Reproduce the data that follows in its entirety, character for character.

Raw data:
Segment Open
theorem subRm32R32 (dst : RM) (src : RegNum) : Statement (.subRm32R32 dst src) := fun d => by
  exact encW_ok d _ _ _ _ _ (by simp)

theorem subR8Rm8 (dst : RegNum) (src : RM) : Statement (.subR8Rm8 dst src) := fun d => by
  exact enc8_ok d _ _ _ _ (by simp)

theorem subR16Rm16 (dst : RegNum) (src : RM) : Statement (.subR16Rm16 dst src) := fun d => by
  exact encW_ok d _ _ _ _ _ (by simp)

theorem subR32Rm32 (dst : RegNum) (src : RM) : Statement (.subR32Rm32 dst src) := fun d => by
  exact encW_ok d _ _ _ _ _ (by simp)

theorem sysenter : Statement (.sysenter) := fun d => by
  simp [encode]

theorem sysexit : Statement (.sysexit) := fun d => by
  simp [encode]

end EncodedLength

end Sys2Proof.Laws
end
Segment Closed
Answer to this exercise:
theorem subRm32R32 (dst : RM) (src : RegNum) : Statement (.subRm32R32 dst src) := fun d => by
  exact encW_ok d _ _ _ _ _ (by simp)

theorem subR8Rm8 (dst : RegNum) (src : RM) : Statement (.subR8Rm8 dst src) := fun d => by
  exact enc8_ok d _ _ _ _ (by simp)

theorem subR16Rm16 (dst : RegNum) (src : RM) : Statement (.subR16Rm16 dst src) := fun d => by
  exact encW_ok d _ _ _ _ _ (by simp)

theorem subR32Rm32 (dst : RegNum) (src : RM) : Statement (.subR32Rm32 dst src) := fun d => by
  exact encW_ok d _ _ _ _ _ (by simp)

theorem sysenter : Statement (.sysenter) := fun d => by
  simp [encode]

theorem sysexit : Statement (.sysexit) := fun d => by
  simp [encode]

end EncodedLength

end Sys2Proof.Laws
end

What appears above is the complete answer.